Hey, great. Thanks for taking the questions. Hey, Al, I'm just trying to understand your thoughts around starting at 6%-8% with the CVI guidance. That's where you were starting points for 2018 and 2019, but now you have the myopia control portfolio as an extra lever. You have some easier comps, especially in the first quarter. From what you just said, you have some, you know, price increases also helping you out as a potential tailwind there. How are you thinking about that 6%-8% starting point?
I'll answer it as easy as one word, COVID. That's it, right? If you wanna think that 6-8 is conservative, I'm not gonna argue with you on that, but I'm also not sure what's gonna happen with COVID and some of the variants out there. You have to try to factor that in a little bit. You know, it's only prudent when you're giving annual guidance in a period like we're in today, to try to build in a little bit of conservatism, if you will, for that.
Okay. I think that's fair enough. Then on the EPS side, when you think about the year-over-year walk, I think you said 11% constant currency EPS growth, if I'm not mistaken, at the midpoint. We can all walk that down to what the FX impact was and I think you gave it to begin with. How should we think about the impact of year-over-year on increased investments that you're making, and tax on EPS?
The tax we have going up a little bit 'cause it was kind of in the low 11s going to 13%. So obviously if you excluded tax, right, our profit growth would be better. If you kinda look at kinda leverage through the P&L, I guess I'd just do it at a high level and say, if I went to the midpoint of guidance, it's 7% is the midpoint of revenue guidance and constant currency, and the midpoint of EPS guidance is 11%, and that includes hurdling the tax, right, that we talked about. That's your leverage right there, right? I mean, I've talked in the past about how we have a business where we can lever this business. We've invested a lot in myopia management. We're gonna continue to invest there.
Frankly, we're investing in vision more aggressively in a number of different areas, which we started this past quarter, you know, with some sales force expansion in several markets. A lot of investments going into vision right now. Sales force, product launches, MyDay multifocal, super excited about that. You know, SightGlass, a lot of different areas. We're doing all those investments and we're still talking about 7% and 11% leverage through the P&L. I feel pretty good about that. That, again, hurdles the tax increase.
Thank you. Next question from the line of Jeff Johnson of Baird. Your line is open.
Hey guys, good evening. Hey Al, maybe another pricing question, not just on the core portfolio, but MiSight. You know, when we go out and talk to a lot of these docs, it just seems like everybody's really excited about the technology, you know, wants to be pushing this into more and more patients.
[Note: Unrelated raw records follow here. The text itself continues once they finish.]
section setSlot
variable (i : Fin 4) (x : Option Slot) (s : State)
@[simp] theorem setSlot_ctl : (setSlot i x s).ctl = s.ctl := rfl
@[simp] theorem setSlot_cfg : (setSlot i x s).cfg = s.cfg := rfl
@[simp] theorem setSlot_host : (setSlot i x s).host = s.host := rfl
@[simp] theorem setSlot_dir : (setSlot i x s).dir = s.dir := rfl
@[simp] theorem setSlot_upd : (setSlot i x s).upd = { s.upd with slots := s.upd.slots.set i x } := rfl
@[simp] theorem setSlot_store : (setSlot i x s).store = s.store := rfl
@[simp] theorem setSlot_flash : (setSlot i x s).flash = s.flash := rfl
@[simp] theorem setSlot_line : (setSlot i x s).line = s.line := rfl
@[simp] theorem setSlot_memb : (setSlot i x s).memb = s.memb := rfl
@[simp] theorem setSlot_summ : (setSlot i x s).summ = s.summ := rfl
@[simp] theorem setSlot_recon : (setSlot i x s).recon = s.recon := rfl
@[simp] theorem setSlot_fetch : (setSlot i x s).fetch = s.fetch := rfl
@[simp] theorem setSlot_resp : (setSlot i x s).resp = s.resp := rfl
@[simp] theorem setSlot_now : (setSlot i x s).now = s.now := rfl
@[simp] theorem setSlot_free : (setSlot i x s).free = s.free := rfl
@[simp] theorem setSlot_pending : (setSlot i x s).pending = s.pending := rfl
end setSlot

section enterWaitStore
variable (i : Fin 4) (x : Slot) (s : State)
@[simp] theorem enterWaitStore_ctl : (enterWaitStore i x s).ctl = s.ctl := rfl
@[simp] theorem enterWaitStore_cfg : (enterWaitStore i x s).cfg = s.cfg := rfl
@[simp] theorem enterWaitStore_host : (enterWaitStore i x s).host = s.host := rfl
@[simp] theorem enterWaitStore_dir : (enterWaitStore i x s).dir = s.dir := rfl
@[simp] theorem enterWaitStore_upd : (enterWaitStore i x s).upd = { s.upd with slots := s.upd.slots.set i (some { x with phase := .waitStore, ready := s.upd.nextReady }), nextReady := s.upd.nextReady + 1 } := rfl
@[simp] theorem enterWaitStore_store : (enterWaitStore i x s).store = s.store := rfl
@[simp] theorem enterWaitStore_flash : (enterWaitStore i x s).flash = s.flash := rfl
@[simp] theorem enterWaitStore_line : (enterWaitStore i x s).line = s.line := rfl
@[simp] theorem enterWaitStore_memb : (enterWaitStore i x s).memb = s.memb := rfl
@[simp] theorem enterWaitStore_summ : (enterWaitStore i x s).summ = s.summ := rfl
@[simp] theorem enterWaitStore_recon : (enterWaitStore i x s).recon = s.recon := rfl
@[simp] theorem enterWaitStore_fetch : (enterWaitStore i x s).fetch = s.fetch := rfl
@[simp] theorem enterWaitStore_resp : (enterWaitStore i x s).resp = s.resp := rfl
@[simp] theorem enterWaitStore_now : (enterWaitStore i x s).now = s.now := rfl
@[simp] theorem enterWaitStore_free : (enterWaitStore i x s).free = s.free := rfl
@[simp] theorem enterWaitStore_pending : (enterWaitStore i x s).pending = s.pending := rfl
end enterWaitStore

section wakeStoreWait
variable (s : State)
@[simp] theorem wakeStoreWait_ctl : (wakeStoreWait s).ctl = s.ctl := rfl
@[simp] theorem wakeStoreWait_cfg : (wakeStoreWait s).cfg = s.cfg := rfl
@[simp] theorem wakeStoreWait_host : (wakeStoreWait s).host = s.host := rfl
@[simp] theorem wakeStoreWait_dir : (wakeStoreWait s).dir = s.dir := rfl
@[simp] theorem wakeStoreWait_upd : (wakeStoreWait s).upd = { s.upd with slots := s.upd.slots.map (Option.map wakeSlot) } := rfl
@[simp] theorem wakeStoreWait_store : (wakeStoreWait s).store = s.store := rfl
@[simp] theorem wakeStoreWait_flash : (wakeStoreWait s).flash = s.flash := rfl
@[simp] theorem wakeStoreWait_line : (wakeStoreWait s).line = s.line := rfl
@[simp] theorem wakeStoreWait_memb : (wakeStoreWait s).memb = s.memb := rfl
@[simp] theorem wakeStoreWait_summ : (wakeStoreWait s).summ = s.summ := rfl
@[simp] theorem wakeStoreWait_recon : (wakeStoreWait s).recon = s.recon := rfl
@[simp] theorem wakeStoreWait_fetch : (wakeStoreWait s).fetch = s.fetch := rfl
@[simp] theorem wakeStoreWait_resp : (wakeStoreWait s).resp = s.resp := rfl
@[simp] theorem wakeStoreWait_now : (wakeStoreWait s).now = s.now := rfl
@[simp] theorem wakeStoreWait_free : (wakeStoreWait s).free = s.free := rfl
@[simp] theorem wakeStoreWait_pending : (wakeStoreWait s).pending = s.pending := rfl
end wakeStoreWait

section setStation
variable (q : StationState) (s : State)
@[simp] theorem setStation_ctl : (setStation q s).ctl = { s.ctl with st := q } := rfl
@[simp] theorem setStation_cfg : (setStation q s).cfg = s.cfg := rfl
@[simp] theorem setStation_host : (setStation q s).host = s.host := rfl
@[simp] theorem setStation_dir : (setStation q s).dir = s.dir := rfl
@[simp] theorem setStation_upd : (setStation q s).upd = s.upd := rfl
@[simp] theorem setStation_store : (setStation q s).store = s.store := rfl
@[simp] theorem setStation_flash : (setStation q s).flash = s.flash := rfl
@[simp] theorem setStation_line : (setStation q s).line = s.line := rfl
@[simp] theorem setStation_memb : (setStation q s).memb = s.memb := rfl
@[simp] theorem setStation_summ : (setStation q s).summ = s.summ := rfl
@[simp] theorem setStation_recon : (setStation q s).recon = s.recon := rfl
@[simp] theorem setStation_fetch : (setStation q s).fetch = s.fetch := rfl
@[simp] theorem setStation_resp : (setStation q s).resp = s.resp := rfl
@[simp] theorem setStation_now : (setStation q s).now = s.now := rfl
@[simp] theorem setStation_free : (setStation q s).free = s.free := rfl
@[simp] theorem setStation_pending : (setStation q s).pending = s.pending := rfl
end setStation

section enterStation
variable (q : StationState) (s : State)
@[simp] theorem enterStation_ctl : (enterStation q s).ctl = { s.ctl with st := q } := rfl
@[simp] theorem enterStation_cfg : (enterStation q s).cfg = s.cfg := rfl
@[simp] theorem enterStation_host : (enterStation q s).host = s.host.post (.stationState q) := rfl
@[simp] theorem enterStation_dir : (enterStation q s).dir = s.dir := rfl
@[simp] theorem enterStation_upd : (enterStation q s).upd = s.upd := rfl
@[simp] theorem enterStation_store : (enterStation q s).store = s.store := rfl
@[simp] theorem enterStation_flash : (enterStation q s).flash = s.flash := rfl
@[simp] theorem enterStation_line : (enterStation q s).line = s.line := rfl
@[simp] theorem enterStation_memb : (enterStation q s).memb = s.memb := rfl
@[simp] theorem enterStation_summ : (enterStation q s).summ = s.summ := rfl
@[simp] theorem enterStation_recon : (enterStation q s).recon = s.recon := rfl
@[simp] theorem enterStation_fetch : (enterStation q s).fetch = s.fetch := rfl
@[simp] theorem enterStation_resp : (enterStation q s).resp = s.resp := rfl
@[simp] theorem enterStation_now : (enterStation q s).now = s.now := rfl
@[simp] theorem enterStation_free : (enterStation q s).free = s.free := rfl
@[simp] theorem enterStation_pending : (enterStation q s).pending = s.pending := rfl
end enterStation

section copyGroup
variable (s : State)
@[simp] theorem copyGroup_ctl : (copyGroup s).ctl = { s.ctl with groupBytes := s.cfg.bytes.toList.take 36, groupHash := crc32 (s.cfg.bytes.toList.take 36) } := rfl
@[simp] theorem copyGroup_cfg : (copyGroup s).cfg = s.cfg := rfl
@[simp] theorem copyGroup_host : (copyGroup s).host = s.host := rfl
@[simp] theorem copyGroup_dir : (copyGroup s).dir = s.dir := rfl
@[simp] theorem copyGroup_upd : (copyGroup s).upd = s.upd := rfl
@[simp] theorem copyGroup_store : (copyGroup s).store = s.store := rfl
@[simp] theorem copyGroup_flash : (copyGroup s).flash = s.flash := rfl
@[simp] theorem copyGroup_line : (copyGroup s).line = s.line := rfl
@[simp] theorem copyGroup_memb : (copyGroup s).memb = s.memb := rfl
@[simp] theorem copyGroup_summ : (copyGroup s).summ = s.summ := rfl
@[simp] theorem copyGroup_recon : (copyGroup s).recon = s.recon := rfl
@[simp] theorem copyGroup_fetch : (copyGroup s).fetch = s.fetch := rfl
@[simp] theorem copyGroup_resp : (copyGroup s).resp = s.resp := rfl
@[simp] theorem copyGroup_now : (copyGroup s).now = s.now := rfl
@[simp] theorem copyGroup_free : (copyGroup s).free = s.free := rfl
@[simp] theorem copyGroup_pending : (copyGroup s).pending = s.pending := rfl
end copyGroup

section programConfig
variable (p : ConfigProgram) (failed : List Byte) (r : Byte) (s : State)
@[simp] theorem programConfig_ctl : (programConfig p failed r s).ctl = s.ctl := rfl
@[simp] theorem programConfig_cfg : (programConfig p failed r s).cfg = { bytes := programArea s.cfg.bytes p.given.1 p.given.2 failed r, prog := none } := rfl
@[simp] theorem programConfig_host : (programConfig p failed r s).host = s.host := rfl
@[simp] theorem programConfig_dir : (programConfig p failed r s).dir = s.dir := rfl
@[simp] theorem programConfig_upd : (programConfig p failed r s).upd = s.upd := rfl
@[simp] theorem programConfig_store : (programConfig p failed r s).store = s.store := rfl
@[simp] theorem programConfig_flash : (programConfig p failed r s).flash = s.flash := rfl
@[simp] theorem programConfig_line : (programConfig p failed r s).line = s.line := rfl
@[simp] theorem programConfig_memb : (programConfig p failed r s).memb = s.memb := rfl
@[simp] theorem programConfig_summ : (programConfig p failed r s).summ = s.summ := rfl
@[simp] theorem programConfig_recon : (programConfig p failed r s).recon = s.recon := rfl
@[simp] theorem programConfig_fetch : (programConfig p failed r s).fetch = s.fetch := rfl
@[simp] theorem programConfig_resp : (programConfig p failed r s).resp = s.resp := rfl
@[simp] theorem programConfig_now : (programConfig p failed r s).now = s.now := rfl
@[simp] theorem programConfig_free : (programConfig p failed r s).free = s.free := rfl
@[simp] theorem programConfig_pending : (programConfig p failed r s).pending = s.pending := rfl
end programConfig

section tick
variable (s : State)
@[simp] theorem tick_ctl : (tick s).ctl = s.ctl := rfl
@[simp] theorem tick_cfg : (tick s).cfg = s.cfg := rfl
@[simp] theorem tick_host : (tick s).host = s.host := rfl
@[simp] theorem tick_dir : (tick s).dir = s.dir := rfl
@[simp] theorem tick_upd : (tick s).upd = s.upd := rfl
@[simp] theorem tick_store : (tick s).store = s.store := rfl
@[simp] theorem tick_flash : (tick s).flash = s.flash := rfl
@[simp] theorem tick_line : (tick s).line = s.line := rfl
@[simp] theorem tick_memb : (tick s).memb = s.memb := rfl
@[simp] theorem tick_summ : (tick s).summ = s.summ := rfl
@[simp] theorem tick_recon : (tick s).recon = s.recon := rfl
@[simp] theorem tick_fetch : (tick s).fetch = s.fetch := rfl
@[simp] theorem tick_resp : (tick s).resp = s.resp := rfl
@[simp] theorem tick_now : (tick s).now = s.now + 1 := rfl
@[simp] theorem tick_free : (tick s).free = s.free := rfl
@[simp] theorem tick_pending : (tick s).pending = s.pending := rfl
end tick

end Sys2Proof.Machine
end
But that $750, you know, wholesale price or selling price, however you wanna look at it, is kind of a big hurdle, especially if these guys wanna put $500 in professional fees or something on top of that, or in some cases even more. You know, how comfortable are you with that $750?
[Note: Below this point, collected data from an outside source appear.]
theorem pumpFetch_slots (p : Station) (s : State) (hw : ∀ w ∈ s.fetch.wants, w.source ≠ p) (h : ∀ j : Fin 4,
    s.fetch.slots[j].peer ≠ some p) :
   ∀ j : Fin 4, (pumpFetch s).fetch.slots[j].peer ≠ some p := by
  have key : ∀ (l : List (Fin 4)) (s : State), (∀ w ∈ s.fetch.wants, w.source ≠ p) → (∀ j : Fin 4,
      s.fetch.slots[j].peer ≠ some p) → ∀ j : Fin 4, (l.foldl takeWant s).fetch.slots[j].peer ≠ some p := by
    intro l
    induction l with
    | nil => intro s _ h; exact h
    | cons i l ih => intro s hw h; have := takeWant_slots p s i hw h; exact ih _ this.1 this.2
  exact key _ s hw h

theorem serveJobs_jobs (n : Nat) (s : State) (p : Station) (h : ∀ j ∈ s.resp.jobs,
    j.peer ≠ p) : ∀ j ∈ (serveJobs n s).resp.jobs, j.peer ≠ p := by
  have hp : ∀ (s : State), (∀ j ∈ s.resp.jobs, j.peer ≠ p) → ∀ j ∈ (placeReply s).resp.jobs, j.peer ≠ p := by
    intro s h j hj
    unfold placeReply at hj
    split at hj
    · rename_i e1 _; rw [e1] at h
      split at hj
      · exact h j (List.mem_cons_of_mem _ hj)
      · rw [e1] at hj; exact h j hj
      · rw [e1] at hj; exact h j hj
    · rename_i job rest e1 _; rw [e1] at h
      split at hj
      · exact h j (List.mem_cons_of_mem _ hj)
      · simp only [placeFrame_resp] at hj
        split at hj
        · exact h j (List.mem_cons_of_mem _ hj)
        · rcases List.mem_append.1 hj with hj | hj
          · exact h j (List.mem_cons_of_mem _ hj)
          · simp at hj; rw [hj]; exact h job (by simp)
      · rw [e1] at hj; exact h j hj
    · exact h j hj
  induction n generalizing s with
  | zero => exact h
  | succ n ih =>
    have round : ∀ v, ∀ j ∈ (if hasRoom (setService v s) then serveJobs n (placeReply (setService v s))
        else waitForRoom .reply (setService v s)).resp.jobs, j.peer ≠ p := by
      intro v
      split
      · exact ih _ (hp _ (by simpa using h))
      · simpa using h
    unfold serveJobs
    split
    · exact h
    · split
      · exact h
      · split
        · split
          · simpa using h
          · exact round _
        · exact round _
        · exact round _

theorem pumpReconciler_queue_ne (p : Station) (s : State) (h : ∀ x ∈ s.recon.queue,
    x.peer ≠ p) : ∀ x ∈ (pumpReconciler s).recon.queue, x.peer ≠ p := by
  intro x hx
  unfold pumpReconciler at hx
  split at hx
  · split at hx
    · simp at hx
    · rename_i q rest hd
      have hsuf : ∀ y ∈ q :: rest, y.peer ≠ p := fun y hy => h y ((List.dropWhile_suffix _).subset (hd ▸ hy))
      have hx' : x ∈ { q with attempts := q.attempts + 1 } :: rest := by
        unfold offerRequest at hx
        split at hx
        · exact hx
        · exact hx
      rcases List.mem_cons.1 hx' with rfl | hx'
      · exact hsuf q (by simp)
      · exact hsuf x (by simp [hx'])
  · exact h x hx

theorem pumpFetch_settled {s t : State} (h : FetchLaw s) (hc : t.ctl = s.ctl) (hf : t.fetch = s.fetch) :
    pumpFetch t = t := by
  have key : ∀ i, takeWant t i = t := by
    intro i
    unfold takeWant
    split
    · rename_i ha
      have ha' : Active s := by
        have := isActive_iff.1 (Bool.and_eq_true_iff.1 ha).1
        simpa [Active, Powered, hc] using this
      have hfree : s.fetch.slots[i] = .free := by
        have := (Bool.and_eq_true_iff.1 ha).2; rw [hf] at this; simpa using this
      have : (t.fetch.wants.find? fun w => !w.requested) = none := by
        rw [List.find?_eq_none, hf]; intro w hw; simp [h.settled ha' ⟨i, hfree⟩ w hw]
      simp [this]
    · rfl
  simp [pumpFetch, slotNumbers, key]

end Sys2Proof.Machine
end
I mean, you know, if you did $19 million in MiSight revenue, even if you haircut the per box price by a good amount to really push penetration, you'd probably make that up within a year or two, or maybe faster. I mean, just what do you think on that wholesale price that is, you know, pretty high right now?
Yeah, that's a great question, Jeff. You know, we're talking about that internally right now. We wanted to get through year-end here, where we had a good comp, especially in the U.S. against last year, where you remember we gave a lot of the lenses away for free. We are looking at that. We are doing some sensitivity on that, to your point, right? You cut price, but you sell more product, and does that make up for it? We're kind of evaluating that, if you will, right now. Having said that, the number one pushback by far is definitely not price, right? That's on the list, but it's not number one.
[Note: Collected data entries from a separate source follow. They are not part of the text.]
theorem test_meets_AppendsWithoutAPlace :
    let full := [sector .full 255 9, sector .erased 0 0]
    let tight := [sector .full 255 255, sector .erased 0 0]
    (∀ c, StoreFree (waitingSlot full c) ∧ Turn (waitingSlot full c) (.slot 0) (record 6) 2 ∧ StoreLaw (waitingSlot full c) ∧
      (∀ k y, OpenAt (waitingSlot full c) k y → 255 - y.used < 2) ∧ erasedCount (waitingSlot full c) < 2) ∧
    isCompacting (waitingSlot full (.copying 0 1)) = true ∧ DeadGranule (waitingSlot full .idle) ∧
    isStalled (waitingSlot full (.stalled 0 1)) = true ∧
    (Turn (waitingSlot tight .idle) (.slot 0) (record 6) 2 ∧ ¬ DeadGranule (waitingSlot tight .idle)) ∧
    (∀ c, Turn (waitingCopy [] c) .copy (record 6) 1 ∧ StoreLaw (waitingCopy [] c) ∧ erasedCount (waitingCopy [] c) < 1 ∧
      CopyWaits (waitingCopy [] c) { phase := .waitStore, record := record 6, source := ⟨1, 1⟩ }) := by
  have one : ∀ s : State, s.store.sectors = [sector .full 255 9, sector .erased 0 0] →
      countState s .openForAppend ≤ 1 ∧ erasedCount s < 2 := by
    intro s h; unfold erasedCount countState; rw [h]; decide
  have none : ∀ s : State, s.store.sectors = [] → countState s .openForAppend ≤ 1 := by
    intro s h; unfold countState; rw [h]; decide
  refine ⟨fun c => ⟨storeFree_station rfl rfl, turn_waitingSlot _ _, storeLaw_of rfl (one _ rfl).1,
    fun k y => noneOpen (l := [sector .full 255 9, sector .erased 0 0]) (by decide) rfl k y 2, (one _ rfl).2⟩, rfl, ⟨_, List.mem_cons_self .., rfl, by decide⟩, rfl,
    ⟨turn_waitingSlot _ _, ?_⟩, fun c => ⟨turn_waitingCopy _ _, storeLaw_of rfl (none _ rfl), Nat.zero_lt_one, rfl, rfl⟩⟩
  rintro ⟨x, hx, hf, hl⟩
  simp [waitingSlot, withSlot] at hx
  rcases hx with rfl | rfl
  · exact absurd hl (by decide)
  · cases hf

theorem test_meets_CompactionFollowsTheStore :
    let low := waitingSlot [sector .full 255 9, sector .full 255 200] .idle
    let marked := waitingSlot [sector .full 255 9, { sector .full 255 9 with reclaim := true }] .idle
    (outOfSpace (withSlot (slotOf .storeWait (record 6)) (station .active)) = true ∧ (station .active).store.low = false ∧
      outOfSpace (station .active) = false) ∧
    (low.store.comp = .idle ∧ erasedCount low ≤ 2 ∧ DeadGranule low ∧
      (∀ y ∈ low.store.sectors, y.state = .full → y.reclaim = false) ∧ low.store.sectors[0]? = some (sector .full 255 9) ∧
      (∀ n y, n ≠ 0 → low.store.sectors[n]? = some y → y.state = .full →
        (sector .full 255 9).live < y.live ∨ ((sector .full 255 9).live = y.live ∧ (0 : Nat) < 0))) ∧
    (DeadGranule marked ∧ marked.store.sectors[1]? = some { sector .full 255 9 with reclaim := true } ∧
      (∀ n y, n < 1 → marked.store.sectors[n]? = some y → y.state = .full → y.reclaim = false)) ∧
    (liveOf (waitingSlot [] (.copying 0 1)) 0 = 0 ∧ (waitingSlot [] (.stalled 0 1)).store.comp = .stalled 0 1) ∧
    (Unchanged low low ∧ ¬ Unchanged low marked ∧ Unchanged (waitingSlot [] (.copying 0 1)) (waitingSlot [] (.copying 0 3))) ∧
    (let copying := waitingSlot [sector .full 255 9] (.copying 0 1)
     liveOf copying 0 ≠ 0 ∧ copying.upd.copy = none ∧ ¬ WalkReads copying ∧
     WalkReads (withOp (.read .compaction .blank) copying)) := by
  refine ⟨⟨by decide +kernel, rfl, by decide +kernel⟩,
    ⟨rfl, by decide, ⟨_, List.mem_cons_self .., rfl, by decide⟩, by decide, rfl, fun n y hn h _ => ?_⟩,
    ⟨⟨_, List.mem_cons_self .., rfl, by decide⟩, rfl, fun n y hn h _ => ?_⟩, ⟨rfl, rfl⟩,
    ⟨⟨rfl, fun _ => rfl, Or.inr (Or.inr rfl)⟩, fun h => absurd h.1 (by decide), rfl, fun _ => rfl, Or.inl ⟨_, _, _, rfl, rfl⟩⟩,
    Nat.succ_ne_zero 8, rfl, fun h => ?_, Or.inr ⟨_, rfl⟩⟩
  · rcases n with _ | _ | n
    · exact absurd rfl hn
    · cases h; exact Or.inl (by decide)
    · cases h
  · obtain rfl : n = 0 := by omega
    cases h
    rfl
  · rcases h with ⟨r, hr, _⟩ | ⟨f, hf⟩
    · cases hr
    · cases hf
It continues to be these staffing concerns and fit concerns and the amount of time it takes to, you know, talk to the parents, talk to the kids, get the kids in it. It's just a longer process than what we initially thought. We're still seeing a situation where we're getting there, and we're converting a ton of the patients, but it's taking 6 months, 9 months, something like that, 12 months. The kid has to come in again, right? The ECP explains that they have myopia, what it means, how it's progressing. The parent doesn't wanna pay, to your point, or they're concerned about putting their kids in contact lenses.
They delay the decision, and then they come back in, and the ECP explains that their child's eyesight is worse, and it's going to continue to get worse. That's when the sale actually happens. The actual sale, which frankly, I thought was gonna happen a little bit quicker, obviously, you know, when I put the numbers out there and the uptake is still happening, it's just a little bit more delayed. I think pricing is a component of it, but just better fit activity is gonna drive it also.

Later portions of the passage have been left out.